*Work instructions*:
Only one stretch of the data is wanted: the line containing "is in D0. -/", the line containing "pending bit. -/", and every line between them, copied exactly.

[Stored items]
-- ==== Sys2Proof/Machine/Interrupts.lean ====
section
/-! DEFINITION. Interrupts (chapter 18): the internal controller's sources, arbitration and delivery, lull timers,
completions; and the host's MSI-X messages with their moderation, gaps and power management events (R408 to R412). -/

namespace Sys2Proof.Machine

/-! ### Sources (R464, R465) -/

/-- Any bit of a word. -/
def State.any (s : State) (r : Reg) (o : Nat := 0) (i : Nat := 0) : Bool := s.word r o i != 0#32

/-- Any bit of a mask in a word. -/
def State.anyOf (s : State) (r : Reg) (m : Word) (o : Nat := 0) (i : Nat := 0) : Bool := (s.word r o i &&& m) != 0#32

/-- A source that R464 assigns. -/
def sourceExists (n : Nat) : Bool :=
  (decide (1 ≤ n) && decide (n ≤ 7)) || (decide (16 ≤ n) && decide (n ≤ 22)) || (decide (24 ≤ n) && decide (n ≤ 28)) ||
    (decide (32 ≤ n) && decide (n ≤ 127)) || (decide (128 ≤ n) && decide (n < 1280) && decide ((n - 128) % 64 < 10))

/-- An edge source: the software-generated interrupts (R464, R473). -/
def isEdge (n : Nat) : Bool := decide (96 ≤ n) && decide (n ≤ 127)

/-- The mask of a register's W1C fields. -/
def w1cMask (r : Reg) : Word := BitVec.ofNat 32 (accMask .w1c r.fields)

/-- A per-hall source's condition (R464's second table). -/
def State.hallCond (s : State) (n j : Nat) : Bool :=
  match j with
  | 0 => s.anyOf .TSQ_FAULT (w1cMask .TSQ_FAULT) n
  | 1 => s.flag Fld.RFX_STATUS_ABORTED n
  | 2 => s.anyOf .CYC_STATUS (w1cMask .CYC_STATUS) n
  | 3 => s.anyOf .CLS_STATUS (w1cMask .CLS_STATUS) n
  | 4 => s.flag Fld.FRG_STATUS_FULL n
  | 5 => s.anyOf .FWD_STATUS (w1cMask .FWD_STATUS) n
  | 6 => s.flag Fld.FWD_AUDIT_STATUS_MISMATCH n || s.flag Fld.FWD_AUDIT_STATUS_FAIL_OVF n
  | 7 => s.anyOf .TUN_STATUS (w1cMask .TUN_STATUS) n
  | 8 => s.anyOf .CPH_STATUS (w1cMask .CPH_STATUS) n
  | 9 => s.anyOf .DMA_STATUS (w1cMask .DMA_STATUS) n || (List.range 64).any (fun c => s.flag Fld.DMA_CH_STATUS_WB_DONE n c)
  | _ => false

/-- A level source's condition (R464). -/
def State.levelCond (s : State) (n : Nat) : Bool :=
  match n with
  | 1 => (List.range 8).any (fun i => s.any .CALM_LANE_ED 0 i)
  | 2 => s.flag Fld.CALM_DBWAKE_PORT
  | 3 => s.flag Fld.CALM_PERST_EDGE
  | 4 => s.flag Fld.CALM_EVT_IN_EDGE
  | 5 => s.anyOf .CALM_THERM (w1cMask .CALM_THERM)
  | 6 => s.anyOf .TB_STATUS (w1cMask .TB_STATUS)
  | 7 => s.anyOf .OWN_FLAGS (w1cMask .OWN_FLAGS)
  | 16 => s.flag Fld.PLN_ACTIVE_STATUS_ENERGY_OVER || s.flag Fld.PLN_ACTIVE_STATUS_RELOAD_FAIL
  | 17 => s.anyOf .ALM_STATUS (w1cMask .ALM_STATUS)
  | 18 => s.anyOf .FLT_STATUS (w1cMask .FLT_STATUS)
  | 19 => s.anyOf .BPM_STATUS (w1cMask .BPM_STATUS)
  | 20 => s.anyOf .WQ_STATUS (w1cMask .WQ_STATUS)
  | 21 => s.flag Fld.VFN_STATUS_LOG_FAIL
  | 22 => s.anyOf .STO_FLAGS (w1cMask .STO_FLAGS)
  | 24 => s.anyOf .GAL_STATUS (w1cMask .GAL_STATUS)
  | 25 => s.flag Fld.ATR_STATUS_EMERG
  | 26 => s.anyOf .BARO_STATUS (w1cMask .BARO_STATUS)
  | 27 => s.flag Fld.EVT_STATUS_HOST_REFUSED
  | 28 => s.flag Fld.LN_TXTS_STATUS_OVERFLOW || s.flag Fld.LN_TXTS_STATUS_LEVEL
  | n =>
    if n < 32 then false
    else if n < 64 then (List.range 8).any (fun j => s.flag Fld.LN_LANE_STATUS_LINK_CHANGE 0 (8 * (n - 32) + j))
    else if n < 96 then decide (0 < s.capLevel (n - 64)) || s.flag Fld.EVT_CAP_INFO_OVF 0 (n - 64)
    else if n < 128 then false
    else if n < 1280 then s.hallCond ((n - 128) / 64) ((n - 128) % 64)
    else false

/-- A source is pending (R465). -/
def State.srcPending (s : State) (n : Nat) : Bool := if isEdge n then s.sic.edge.contains n else s.levelCond n

/-- A core's state. -/
def State.mcore (s : State) (k : Nat) : MCore := s.sic.cores.get {} k
def State.setMcore (s : State) (k : Nat) (c : MCore) : State :=
  { s with sic := { s.sic with cores := s.sic.cores.put k c } }

/-- A source is active on some core (R469). -/
def State.srcActive (s : State) (n : Nat) : Bool := s.sic.cores.any (fun e => e.2.stack.any (fun t => t.1 == n))

/-- Show a core's stack in SIC_CORE_STATE_k (R469, R470). -/
def State.showCore (s : State) (k : Nat) : State :=
  let c := s.mcore k
  let top := c.stack.headD (0, 0)
  ((s.setFld Fld.SIC_CORE_STATE_TOP top.1 0 k).setFld Fld.SIC_CORE_STATE_DEPTH c.stack.length 0 k).setFld
    Fld.SIC_CORE_STATE_RUNNING top.2 0 k

/-! ### Arbitration (R467 to R469, R471) -/

def State.lull (s : State) (g : Nat) : Lull := s.sic.lulls.get {} g
def State.setLull (s : State) (g : Nat) (l : Lull) : State :=
  { s with sic := { s.sic with lulls := s.sic.lulls.put g l } }

/-- The sources that software has given a priority: the others are never delivered (R466). -/
def State.configured (s : State) : List Nat :=
  (s.regs.filter (fun e => decide (0x06001000 ≤ e.1) && decide (e.1 < 0x06003000))).map (fun e => (e.1 - 0x06001000) / 4)

def State.prio (s : State) (n : Nat) : Nat := s.fld Fld.SIC_SRC_CFG_PRIORITY 0 n
def State.group (s : State) (n : Nat) : Nat := s.fld Fld.SIC_SRC_CFG_GROUP 0 n

/-- A source's group is in its lull (R471). -/
def State.lulled (s : State) (n : Nat) : Bool := (s.lull (s.group n)).expiry.isSome

/-- Insert a source in the order of R467: priority falling, then number rising. -/
def insertSrc (s : State) (n : Nat) : List Nat → List Nat
  | [] => [n]
  | m :: t => if s.prio m < s.prio n ∨ (s.prio m = s.prio n ∧ n < m) then n :: m :: t else m :: insertSrc s n t

/-- The sources to arbitrate, in order. -/
def State.candidates (s : State) : List Nat :=
  (s.configured.filter (fun n => sourceExists n && decide (0 < s.prio n) && s.srcPending n && !s.srcActive n)).foldr (insertSrc s) []

/-- A core may take a source (R467). accepts has bit k set when core k's interrupts are enabled. -/
def State.eligible (s : State) (accepts n k : Nat) : Bool :=
  bitOf (s.fld Fld.SIC_SRC_CFG_TARGETS 0 n) k && bitOf accepts k &&
    decide (max (s.fld Fld.SIC_CORE_CFG_THRESHOLD 0 k) (s.fld Fld.SIC_CORE_STATE_RUNNING 0 k) < s.prio n)

/-- Of two cores, the one with the lower RUNNING, then the lower number. -/
def betterCore (s : State) (a : Option Nat) (k : Nat) : Option Nat :=
  match a with
  | none => some k
  | some j => if s.fld Fld.SIC_CORE_STATE_RUNNING 0 k < s.fld Fld.SIC_CORE_STATE_RUNNING 0 j then some k else some j

/-- Deliver a source to a core (R468, R469): the trap's registers, the vector fetched, the stack, the lull. -/
def State.deliver (s : State) (n k pc : Nat) : State :=
  let c := s.mcore k
  let vbase := s.fld Fld.SIC_CORE_VBASE_LO_ADDR 0 k * 2 ^ 17 + 2 ^ 32 * s.fld Fld.SIC_CORE_VBASE_HI_ADDR 0 k
  let c := { c with stack := (n, s.prio n) :: c.stack, fetch := vbase + 64 * n }
  let c := if s.flag Fld.SIC_CORE_CFG_MODE 0 k then { c with sepc := pc, scause := 0x8000000000000009 }
    else { c with mepc := pc, mcause := 0x800000000000000B }
  let g := s.group n
  let l := s.fld Fld.SIC_GROUP_LULL_LULL 0 g
  let s := (s.setMcore k c).showCore k
  let s := if isEdge n then { s with sic := { s.sic with edge := s.sic.edge.filter (· != n) } } else s
  let s := s.bump Fld.SIC_CNT_DELIVERED_COUNT 0 k
  if l = 0 then s
  else (s.setLull g { expiry := some (s.now + l * treadTicks), counted := [] }).raise Fld.SIC_GROUP_LULL_LULLING 0 g

/-- Arbitrate the ordered sources in one clock; taken are the cores already given a source. -/
def State.arbitrate (accepts : Nat) (pcs : List Nat) : List Nat → List Nat → State → State
  | [], _, s => s
  | n :: t, taken, s =>
    let cores := (List.range 8).filter (fun k => !taken.contains k && s.eligible accepts n k)
    if s.lulled n then
      let g := s.group n
      let l := s.lull g
      let s := if (List.range 8).any (fun k => s.eligible accepts n k) ∧ !l.counted.contains n
        then (s.setLull g { l with counted := n :: l.counted }).bump Fld.SIC_CNT_LULL_COUNT 0 g else s
      State.arbitrate accepts pcs t taken s
    else match cores.foldl (betterCore s) none with
      | some k => State.arbitrate accepts pcs t (k :: taken) (s.deliver n k (pcs.getD k 0))
      | none => State.arbitrate accepts pcs t taken s

/-- SIC_DELIVER (R467 to R469): one clock of arbitration. accepts and pcs are what the cores show: whose interrupts
are enabled, and their program counters. -/
def execSicDeliver (accepts : Nat) (pcs : List Nat) (s : State) : Answer :=
  if s.flag Fld.CALM_STATE_STANDBY then .next s
  else .next (State.arbitrate accepts pcs s.candidates [] s)

/-- LULL_EXPIRY (R471): the timer ends and the group's pending sources are arbitrated in that clock; with the controller's clock stopped it waits
(R472). -/
def execLullExpiry (g at_ accepts : Nat) (pcs : List Nat) (s : State) : Answer :=
  let s := s.atTime at_
  match (s.lull g).expiry with
  | some t =>
    if s.expired t ∧ !s.flag Fld.CALM_STATE_STANDBY then
      let s := (s.setLull g {}).setFld Fld.SIC_GROUP_LULL_LULLING 0 0 g
      .next (State.arbitrate accepts pcs s.candidates [] s)
    else .next s
  | none => .next s

/-- SIC_CORE_COMPLETE (R470): a source number ends that source, wherever it lies in the core's stack, or counts as spurious. -/
def execSicCoreComplete (who : Who) (core value : Nat) (s : State) : Answer :=
  if !s.mayWrite who then .next s else
  let n := value % 2048
  let c := s.mcore core
  if c.stack.any (fun t => t.1 == n) then
    .next ((s.setMcore core { c with stack := c.stack.filter (fun t => t.1 != n) }).showCore core)
  else .next ((s.bump Fld.SIC_CNT_SPURIOUS_COUNT 0 core).raise Fld.SIC_FLAGS_SPURIOUS)

/-- An event of an edge source: pending, or merged with one that is pending already (R465). -/
def State.edgeEvent (s : State) (n : Nat) : State :=
  if s.sic.edge.contains n then s.bump Fld.SIC_CNT_MERGED_COUNT
  else { s with sic := { s.sic with edge := s.sic.edge ++ [n] } }

/-- SIC_SGI (R473). -/
def execSicSgi (who : Who) (value : Nat) (s : State) : Answer :=
  if !s.mayWrite who then .next s else .next (s.edgeEvent (96 + value % 32))

/-- SIC_CORE_FLUSH (R473): the stack empties; its edge sources are pending again. -/
def execSicCoreFlush (who : Who) (core : Nat) (s : State) : Answer :=
  if !s.mayWrite who then .next s else
  let c := s.mcore core
  let s := (s.setMcore core { c with stack := [] }).showCore core
  .next { s with sic := { s.sic with edge := s.sic.edge ++ ((c.stack.map (fun t => t.1)).filter (fun n => isEdge n && !s.sic.edge.contains n)) } }

/-- SIC_SRC_PEND_CLEAR (R465): a 1 clears a pending edge source; a level source follows its condition. -/
def execSicSrcPendClear (who : Who) (w value : Nat) (s : State) : Answer :=
  if !s.mayWrite who then .next s else
  .next { s with sic := { s.sic with edge := s.sic.edge.filter (fun n => !(n / 32 == w && bitOf value (n % 32))) } }

/-! ### Host interrupts (R408, R409, R412, R475 to R477) -/

/-- The function is in D0. -/
def State.inD0 (s : State) (f : Nat) : Bool := s.fld Fld.EP_FN_STATE_DSTATE f == 0

/-- The four conditions of R409, for one vector. -/
def State.msixOpen (s : State) (f v : Nat) : Bool :=
  let t := s.fn f
  t.msixEn && !t.fnMask && t.bme && !bitOf ((t.msix.get {} v).ctrl) 0

/-- Set a vector's pending bit. -/
def State.setPba (s : State) (f v : Nat) : State :=
  let t := s.fn f
  if t.pba.contains v then s else s.setFn f { t with pba := t.pba ++ [v] }

/-- Send a vector's message: its pending bit clears and its gap starts (R409, R477). -/
def State.sendMsix (s : State) (f v : Nat) : State :=
  let t := s.fn f
  let m := t.msix.get {} v
  let gap := s.fld Fld.SIC_FN_VGAP_GAP_US f v
  let gaps := if gap = 0 then t.gaps else t.gaps.put v (s.now + gap * 1000 * nsTicks)
  (s.setFn f { t with pba := t.pba.filter (· != v), gaps := gaps }).emit (.msix f v m.addr m.data)

/-- The gap of a vector is running (R477). -/
def State.gapRuns (s : State) (f v : Nat) : Bool :=
  match look (s.fn f).gaps v with
  | some e => decide (s.now < e)
  | none => false

/-- Signal PME for a function outside D0 (R412). -/
def State.pme (s : State) (f : Nat) : State :=
  let t := s.fn f
  let p := portOf f
  let s := s.setFn f { t with pmeStatus := true }
  if !t.pmeEn then s
  else if s.flag Fld.EP_FN_STATE_D3COLD f then
    if s.flag Fld.EP_PORT_STATUS_WAKE_N 0 p then s
    else ((s.bump Fld.EP_CNT_PME_COUNT 0 p).raise Fld.EP_PORT_STATUS_WAKE_N 0 p).emit (.pin 1 p false)
  else
      let s := s.bump Fld.EP_CNT_PME_COUNT 0 p
      let s := if s.fld Fld.EP_PORT_STATUS_LSTATE 0 p = 2 then s.setFld Fld.EP_PORT_STATUS_LSTATE 1 0 p else s
      s.emit (.tlp p 1 [f] [])

/-- An interrupt that is due (R408, R409, R412, R436, R477). -/
def State.irq (s : State) (f v : Nat) : State :=
  if vectorLimit f ≤ v then s.bump Fld.EP_CNT_BAD_VECTOR_COUNT 0 (portOf f)
  else if !s.inD0 f then (s.setPba f v).pme f
  else if (s.fn f).vstate ≠ 0 ∨ s.gapRuns f v ∨ !s.msixOpen f v then s.setPba f v
  else s.sendMsix f v

/-- Send what is pending of a function, as far as the conditions hold (R409, R410, R437). -/
def State.sendPending (s : State) (f : Nat) : State :=
  if !s.inD0 f ∨ (s.fn f).vstate ≠ 0 then s
  else (s.fn f).pba.foldl (fun s v => if s.msixOpen f v && !s.gapRuns f v then s.sendMsix f v else s) s

/-- INTERRUPT_DUE (R409): the oldest due interrupt is sent or held. -/
def execInterruptDue (s : State) : Answer :=
  match s.wq.dueIrqs with
  | [] => .next s
  | e :: t => .next (({ s with wq := { s.wq with dueIrqs := t } }).irq e.1 e.2)

/-- CQ_HOLD_EXPIRY (R476): HOLD_US have passed since the trailer that started the hold. -/
def execCqHoldExpiry (k at_ : Nat) (s : State) : Answer :=
  let s := s.atTime at_
  let c := s.cq k
  if c.holding ∧ s.expired (c.holdStart + c.holdUs * 1000 * nsTicks) then
    .next ((s.setCq k { c with holding := false, holdSeen := 0 }).irqDue c.fn c.vector)
  else .next s

/-- VECTOR_GAP_END (R477): at the end of the gap one message covers everything that became due on the vector. -/
def execVectorGapEnd (f v at_ : Nat) (s : State) : Answer :=
  let s := s.atTime at_
  let t := s.fn f
  match look t.gaps v with
  | some e =>
    if s.expired e then
      let s := s.setFn f { t with gaps := t.gaps.del v }
      .next (if t.pba.contains v && s.inD0 f && t.vstate == 0 && s.msixOpen f v then s.sendMsix f v else s)
    else .next s
  | none => .next s

end Sys2Proof.Machine
end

*Task result*:
/-- The function is in D0. -/
def State.inD0 (s : State) (f : Nat) : Bool := s.fld Fld.EP_FN_STATE_DSTATE f == 0

/-- The four conditions of R409, for one vector. -/
def State.msixOpen (s : State) (f v : Nat) : Bool :=
  let t := s.fn f
  t.msixEn && !t.fnMask && t.bme && !bitOf ((t.msix.get {} v).ctrl) 0

/-- Set a vector's pending bit. -/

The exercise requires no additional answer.